University Professor Emeritus of International Law and Practice Richard Falk was blocked from lecturing in two universities in the United Kingdom after co-authoring a report calling Israel an "apartheid" regime.
Middlesex University and the University of East London called off Falk's lectures, with Middlesex cancelling due to "health and safety concerns," and the University of East London claiming that Falk did not have proper approval to speak.
Criticism of Falk stems from his time serving as the United Nations Special Rapporteur on "the situation of human rights in the Palestinian territories occupied since 1967," a position he held from 2008 to 2014. After his election to the post in 2008, Falk was initially denied a visa to Israel, the West Bank, and the Gaza Strip by the Israeli government, following comments he made that Israel's treatment of the Palestinians to the atrocities committed by the Nazis in Europe.
Since then, Falk has criticized Israel's strikes on Gaza in December 2008, and in 2010 he published a report detailing the "most salient apartheid features of the Israeli occupation," including preferential citizenship for Jews over Palestinians, "punitive house demolitions," and "discriminatory arrangements" for traveling from the West Bank to Jerusalem.

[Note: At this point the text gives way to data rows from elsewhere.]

/-- Settles O27: a queue's head and its next descriptor by definition; a running descriptor by the lemma of the way that it ends. -/
theorem descriptorsExecute : Obligations.DescriptorsExecute := by
  unfold Obligations.DescriptorsExecute
  refine ⟨?queue, ?running, fun d pos len s hop => descData_fill hop [] pos len s⟩
  case queue =>
    rintro q e s s0 x rfl
    refine ⟨fun hstart => congrArg Host.Outcome.next ?start, fun b rest s1 hb hdescs hover hs => ?complete⟩
    case start => simp only [hstart]
    case complete => exact congrArg (fun t => Host.Outcome.next (revsAdvance t)) (headDone_of_over hb hdescs hover hs)
  case running =>
    rintro q op tid e s s0 s1 s2 b x srcs srcs' dst i hq rfl hrow hx htags hs hsrcs hdst
    have hfound : DescFound q op (applyEnv e s) s0 b x srcs dst := ⟨hq, hx, htags, hs, hsrcs, hdst⟩
    rw [exec_desc hrow]
    refine ⟨fun hfenced => congrArg Host.Outcome.next (hfound.run_of_fenced hfenced), fun hsound hneed =>
      ⟨fun hgate => congrArg Host.Outcome.next (hfound.run_of_busy hsound hneed hgate), fun hgate hwhole hqueue => ?go⟩⟩
    case go =>
      obtain ⟨hnop, hwrite, hcompare⟩ := hfound.run_of_go hsound hneed hgate hqueue hwhole
      exact ⟨fun h0 => congrArg Host.Outcome.next (hnop h0),
        fun t s3 n st wr h0 h3 ht hw => congrArg Host.Outcome.next (hwrite t s3 n st wr h0 h3 ht hw),
        fun a c s3 n st res h3 hac hc => congrArg Host.Outcome.next (hcompare a c s3 n st res h3 hac hc)⟩

end Sys2Proof.Machine
end

section
/-! SUPPORT. Barriers and the sync verbs, branch by branch (07_facet_engines R292 to R296). -/

namespace Sys2Proof.Machine

/-! Barriers (07 R295) -/

section
variable {w : Waiting} {s : State} {b : Bar}

/-- BARRIER_DEFINE without a handle enters a barrier under a free index (07 R295; the handle in RESULT0 is log entry 65). -/
theorem barrierDefine_of_new {pick i : Nat} (hnew : op1 w.req % 2 ^ 16 = 0xFFFF)
    (hown : ((maskBits (slice w.req.payload 0 256)).any fun n => !engineOf s (reqTid w.req) n) = false)
    (hfree : findFree (fun i => !(s.fe.bars.any fun b => b.idx = i)) 256 pick = some i)
    (hb : b = { idx := i, gen := nextGen s 3 i, tid := reqTid w.req, mask := maskBits (slice w.req.payload 0 256),
                ext := op0 w.req % 2 ^ 16 }) :
    barrierDefine pick w s = reply w { mkResp s w.req .ok with r0 := w64 (barHandle b) }
      (useIndex 3 i b.gen (setFe (fun c => { c with bars := c.bars ++ [b] }) s)) := by
  subst hb
  simp only [barrierDefine, hnew, hown, hfree, Bool.false_eq_true, if_true, if_false]

/-- BARRIER_DEFINE of an own barrier at which nothing has arrived sets its members (07 R295). -/
theorem barrierDefine_of_idle {pick : Nat} (hold : op1 w.req % 2 ^ 16 ≠ 0xFFFF)
    (hb : barOf s (op1 w.req % 2 ^ 16) (reqTid w.req) = some b)
    (hown : ((maskBits (slice w.req.payload 0 256)).any fun n => !engineOf s (reqTid w.req) n) = false) (harr : b.arrived = [])
    (hext : b.extArr = 0) :
    barrierDefine pick w s = reply w { mkResp s w.req .ok with r0 := w64 (barHandle b) }
      (modBar b.idx (fun b => { b with mask := maskBits (slice w.req.payload 0 256), ext := op0 w.req % 2 ^ 16 }) s) := by
  have hidle : (!b.arrived.isEmpty || b.extArr ≠ 0) = false := by simp [harr, hext]
  simp only [barrierDefine, if_neg hold, hb, hown, hidle, Bool.false_eq_true, if_false]

/-- BARRIER_FREE of an own barrier on which nothing waits frees it (07 R295). -/
theorem barrierFree_of_idle (hb : barOf s (op1 w.req % 2 ^ 16) (reqTid w.req) = some b) (hidle : barAwaited s b = false) :
    barrierFree w s = replySt w .ok (freeIndex 3 b.idx
      (setFe (fun c => { c with bars := c.bars.filter fun x => x.idx ≠ b.idx }) s)) := by
  simp only [barrierFree, hb, hidle, Bool.false_eq_true, if_false]

end

/-! The sync verbs (07 R296) -/

section
variable {w : Waiting} {s : State} {p : Plan} {n k : Nat}

/-- SYNC_ARRIVE at a slot of a running plan adds its count to the slot (07 R292, R296). -/
theorem syncArrive_of_slot (htarget : syncTarget s (reqTid w.req) (op0 w.req) = some (.slot p n k)) (hrun : p.run.isSome = true) :
    syncArrive w s = replySt w .ok (noteBreak p.idx
      (addSlot p n k (clampTo 1 65535 (op1 w.req % 2 ^ 16)) (noteBreak p.idx s))) := by
  have hruns : p.run.isNone = false := by rw [← Option.not_isSome, hrun, Bool.not_true]
  simp only [syncArrive, htarget, hruns, Bool.false_eq_true, if_false]

/-- SYNC_ARRIVE at a barrier adds its count to the external arrivals, up to 65,535 (07 R294, R296; log entry 65). -/
theorem syncArrive_of_barrier {b : Bar} (htarget : syncTarget s (reqTid w.req) (op0 w.req) = some (.barrier b)) :
    syncArrive w s = replySt w .ok (barArrived b.idx (modBar b.idx (fun b => { b with
      extArr := min 65535 (b.extArr + clampTo 1 65535 (op1 w.req % 2 ^ 16)) }) s)) := by
  simp only [syncArrive, htarget]

/-- SYNC_WAIT on a slot that has reached the count answers at once (07 R296). -/
theorem syncWait_of_reached (htarget : syncTarget s (reqTid w.req) (op0 w.req) = some (.slot p n k))
    (hreached : op1 w.req % 2 ^ 16 ≤ slotVal (engAt s n) k) :
    syncWait w s = reply w { mkResp s w.req .ok with r0 := w64 (slotVal (engAt s n) k) } s := by
  simp only [syncWait, htarget, if_pos hreached]

/-- SYNC_WAIT on a slot below the count waits for it, until its time has passed (07 R296). -/
theorem syncWait_of_below (htarget : syncTarget s (reqTid w.req) (op0 w.req) = some (.slot p n k))
    (hbelow : slotVal (engAt s n) k < op1 w.req % 2 ^ 16) :
    syncWait w s = waitFor w (.slot (planHandle p) n k (op1 w.req % 2 ^ 16)
      (w.since + clampTo 1 1000000 (bits (op1 w.req) 63 32) * 1000)) s := by
  simp only [syncWait, htarget, if_neg (Nat.not_le.2 hbelow)]

end

/-- Settles O29: each verb runs on the request that it takes, by the lemma of its branch. -/
theorem syncVerbsComplete : Obligations.SyncVerbsComplete := by
  unfold Obligations.SyncVerbsComplete
  refine ⟨?new, ?members, ?free, ?arriveSlot, ?arriveBarrier, ?reached, ?below, ?late⟩
  case new =>
    intro r e s s0 w i b htaken hfits hnew hown hfree hb
    exact next_runVerb htaken hfits (barrierDefine_of_new hnew hown hfree hb)
  case members =>
    intro r e s s0 w b htaken hfits hold hb hown harr hext
    exact next_runVerb htaken hfits (barrierDefine_of_idle hold hb hown harr hext)
  case free =>
    intro r e s s0 w b htaken hfits hb hidle
    exact next_runVerb htaken hfits (barrierFree_of_idle hb hidle)
  case arriveSlot =>
    intro r e s s0 w p n k htaken hfits htarget hrun
    exact next_runVerb htaken hfits (syncArrive_of_slot htarget hrun)
  case arriveBarrier =>
    intro r e s s0 w b htaken hfits htarget
    exact next_runVerb htaken hfits (syncArrive_of_barrier htarget)
  case reached =>
    intro r e s s0 w p n k htaken hfits htarget hreached
    exact next_runVerb htaken hfits (syncWait_of_reached htarget hreached)
  case below =>
    intro r e s s0 w p n k htaken hfits htarget hbelow
    exact next_runVerb htaken hfits (syncWait_of_below htarget hbelow)
  case late =>
    intro src tag e s w hlate
    refine congrArg Host.Outcome.next ?_
    simp only [hlate]

end Sys2Proof.Machine
end

section
/-! SUPPORT. The deadlock detector, parks, the service of the engines and their registers, branch by branch
(07_facet_engines R268 to R270, R297 to R305; 08_narrow_arithmetic R354). -/

namespace Sys2Proof.Machine

/-! Register writes by their requester (14 R585; 17 R657) -/

/-- A register write of a management session that may operate is done and answered. -/
theorem byRequester_of_served {sess t : Nat} {f : State → State} {s s0 : State} {x : Sess} (h : served sess t s = some (x, s0))
    (hmay : mayRun x .operator = true) : byRequester (.mgmt sess) t f s = mgmtReply sess .ok [] (f s0) :=
  withWrite_served (f := fun s => mgmtReply sess .ok [] (f s)) h hmay

/-- A register write through a tenant's page is done while requests are served. -/
theorem byRequester_of_reachable {tid t : Nat} {f : State → State} {s : State} (h : reachable s = true) :
    byRequester (.page tid) t f s = f (atTime t s) := if_pos h

/-- An open record is acted on by a requester that may resolve it (07 R302, R309). -/
theorem parkAct_of_may {q : Requester} {k : Nat} {f : Park → State → State} {s : State} {p : Park} (heng : hasEngines s = true)
    (hpark : (s.fe.parks.find? fun p => p.idx = k) = some p) (hmay : mayResolve q p = true) : parkAct q k f s = f p s := by
  simp only [parkAct, heng, hpark, hmay, Bool.not_true, Bool.false_eq_true, if_false, if_true]

/-- Management hands over the banks of every engine of the module (07 R270). -/
theorem bankOwnWrite_of_mgmt {sess n v : Nat} {s : State} (heng : hasEngines s = true) (hn : n < 64 * stackCount s) :
    bankOwnWrite (.mgmt sess) n v s = writeBankOwn n v s := if_pos (by simp [heng, hn])

/-- A tenant's page hands over the banks of the engines of its plans (07 R270). -/
theorem bankOwnWrite_of_own {tid n v : Nat} {s : State} (heng : hasEngines s = true) (hown : engineOf s tid n = true)
    (hn : n < 64 * stackCount s) : bankOwnWrite (.page tid) n v s = writeBankOwn n v s := if_pos (by simp [heng, hown, hn])

/-- Management clears FE_ABFT_LAST.HELD (08 R354). -/
theorem abftClr_of_mgmt {sess : Nat} {s : State} (heng : hasEngines s = true) : abftClr (.mgmt sess) s =
    setFe (fun c => { c with abftLast := c.abftLast &&& ~~~ (1#64 <<< 61) }) s := if_pos heng

/-! Deadlocks (07 R297 to R299) -/

/-- A run that has been blocked for DEADLOCK_US is counted, recorded with its first engine that has not ended (log entry 66), and
aborted, its wait graph written. -/
theorem deadlockDetect_of_blocked {i : Nat} {s : State} {p : Plan} {r : Run} (hp : planAt s i = some p) (hr : p.run = some r)
    (hblocked : runBlocked s p = true) (hlong : r.progress + s.img.deadlockUs * 1000 ≤ s.now) {n : Nat} {s1 s2 : State}
    (hs1 : s1 = writeGraph p r s) (hn : n = (p.engs.find? fun n => !(engAt s n).ended).getD 0)
    (hs2 : s2 = setFe (fun c => { c with deadlock := satAdd 16 c.deadlock 1 }) s1) :
    deadlockDetect i s = abortRun i .engineFault none
      (cairnAt 0x07 0x02 n (n / 64 * 2 ^ 32) 0 (0x70 + n / 64) p.tid .engineFault s2) := by
  subst hs1 hs2 hn
  simp only [deadlockDetect, hp, hr, hblocked, hlong, decide_true, Bool.and_self, if_true]

/-! Engines that leave and return (07 R299, R303) -/

/-- A spare that substitutes tests itself; one that fails is taken out (07 R303). -/
theorem engineSelftest_of_substituting {k pos n : Nat} {pass : Bool} {s s1 : State} (heng : hasEngines s = true)
    (hk : k < stackCount s) (hpos : engineAtPos s k pos = some n) (hst : (engAt s n).st = .substituting)
    (hs : s1 = modEng n (fun x => { x with lastTest := s.now }) s) :
    engineSelftest k pos pass s = if pass then s1 else quarantine n 0x04 (engAt s1 n).tid .engineFault s1 := by
  subst hs
  simp only [engineSelftest, heng, Nat.not_le.2 hk, hpos, hst, decide_true, decide_false, Bool.not_true, Bool.or_false,
    Bool.true_or, Bool.false_eq_true, if_false]

/-- Settles O30: the detector, the self-test and the registers by the lemma of their branch; a hang and the end of a substitution are
the true branches of their tests. -/
theorem engineServiceCompletes : Obligations.EngineServiceCompletes := by
  unfold Obligations.EngineServiceCompletes
  refine ⟨?deadlock, ?parkMgmt, ?parkPage, ?hang, ?selftest, ?remap, ?bankMgmt, ?bankPage, ?abft⟩
  case deadlock =>
    rintro i e s s0 s1 p r n rfl hp hr hblocked hlong hs1 hn
    exact ⟨_, congrArg Host.Outcome.next (deadlockDetect_of_blocked hp hr hblocked hlong hs1 hn rfl), rfl⟩
  case parkMgmt =>
    intro sess k e s s0 x p hserved hmay heng hpark
    have hact (f : Park → State → State) : byRequester (.mgmt sess) e.t (parkAct (.mgmt sess) (k % 64) f) (applyEnv e s) =
        mgmtReply sess .ok [] (f p s0) :=
      (byRequester_of_served hserved hmay).trans (congrArg (mgmtReply sess .ok []) (parkAct_of_may heng hpark rfl))
    exact ⟨congrArg Host.Outcome.next (hact parkRetry), congrArg Host.Outcome.next (hact parkAbort)⟩
  case parkPage =>
    rintro tid k e s s0 p hreach rfl heng hpark htid
    have hmay : mayResolve (.page tid) p = true := beq_iff_eq.2 htid
    have hact (f : Park → State → State) : byRequester (.page tid) e.t (parkAct (.page tid) (k % 64) f) (applyEnv e s) =
        f p (atTime e.t (applyEnv e s)) :=
      (byRequester_of_reachable hreach).trans (parkAct_of_may heng hpark hmay)
    exact ⟨congrArg Host.Outcome.next (hact parkRetry), congrArg Host.Outcome.next (hact parkAbort)⟩
  case hang =>
    rintro n e s s0 rfl hhangs
    exact congrArg Host.Outcome.next (if_pos hhangs)
  case selftest =>
    rintro k pos pass e s s0 n rfl heng hk hpos hst
    exact ⟨_, congrArg Host.Outcome.next (engineSelftest_of_substituting heng hk hpos hst rfl), rfl⟩
  case remap =>
    rintro n e s s0 rfl hst htest
    have htested : (engAt (applyEnv e s) n).lastTest.isSome = true := Option.isSome_iff_ne_none.2 htest
    exact congrArg Host.Outcome.next (if_pos (by simp [hst, htested]))
  case bankMgmt =>
    intro sess n v e s s0 x hserved hmay heng hn
    exact congrArg Host.Outcome.next ((byRequester_of_served hserved hmay).trans
      (congrArg (mgmtReply sess .ok []) (bankOwnWrite_of_mgmt heng hn)))
  case bankPage =>
    rintro tid n v e s s0 hreach rfl heng hown hn
    exact congrArg Host.Outcome.next ((byRequester_of_reachable hreach).trans (bankOwnWrite_of_own heng hown hn))
  case abft =>
    intro sess e s s0 x hserved hmay heng
    exact ⟨_, congrArg Host.Outcome.next ((byRequester_of_served hserved hmay).trans
      (congrArg (mgmtReply sess .ok []) (abftClr_of_mgmt heng))), rfl, rfl⟩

Falk's final report in 2013 called for an investigation by the United Nations into Israel's treatment of Palestinian prisoners, citing instances of arbitrary detention, torture, and coerced confessions.
In 2017, Falk co-authored a report along with the Economic and Social Commission on Western Asia, comprised of 18 Arab countries, which again accused Israel of "apartheid." This report was withdrawn from the UN's webpage by Secretary General Antonio Guterres after global criticism, notably from the United States and Israel.
In an interview with the news organization Middle East Eye, Falk noted that his report only represented the opinion of the individuals writing the report, not that of the United Nations. He also added that the report was not as controversial as his critics make it out to appear.
"[The report] looks at the contention of apartheid as applicable to the Palestinian people as a whole, and not just those living under occupation," he said. "This means including refugees, involuntary exiles, the minority in Israel, and residents of Jerusalem within a coherent overall structure of systematic discriminatory domination."
"The United States stands with our ally Israel and will continue to oppose biased and anti-Israel actions across the UN system and around the world," U.S. Ambassador to the United Nations Nikki Haley said in a statement. "The United Nations Secretariat was right to distance itself from this report, but it must go further and withdraw the report altogether."
UN Watch, a Geneva-based human rights organization, further called for the United Kingdom to expel Falk for his comments last week. In a letter to UK Prime Minister Theresa May, the organization states that Falk has been officially denounced by the UK three times for anti-Semitism. The letter notes further that Falk published an anti-Semitic cartoon in 2011 and provided "the cover endorsement of a virulently anti-Semitic book that describes Jews as Nazis, and which asks whether 'Hitler might have been right after all.'"
Falk described his treatment in the UK as endemic of the trend of restricting academic freedom on university campuses, noting that those calling him "anti-Semitic" are missing the point.
"As far as I can tell, there is a growing kind of feeling that the educational establishment in Britain, specifically in England, has been kind of intimidated in dealing with those who are seen as critics of Israel," he explained in an op-ed in the Middle East Eye. "What is disturbing about my experience is not only the personal loss of opportunities to discuss my views on Palestine and bringing a sustainable peace to both peoples, but also the adverse institutional consequences of silencing discussion of controversial issues of wider public interest."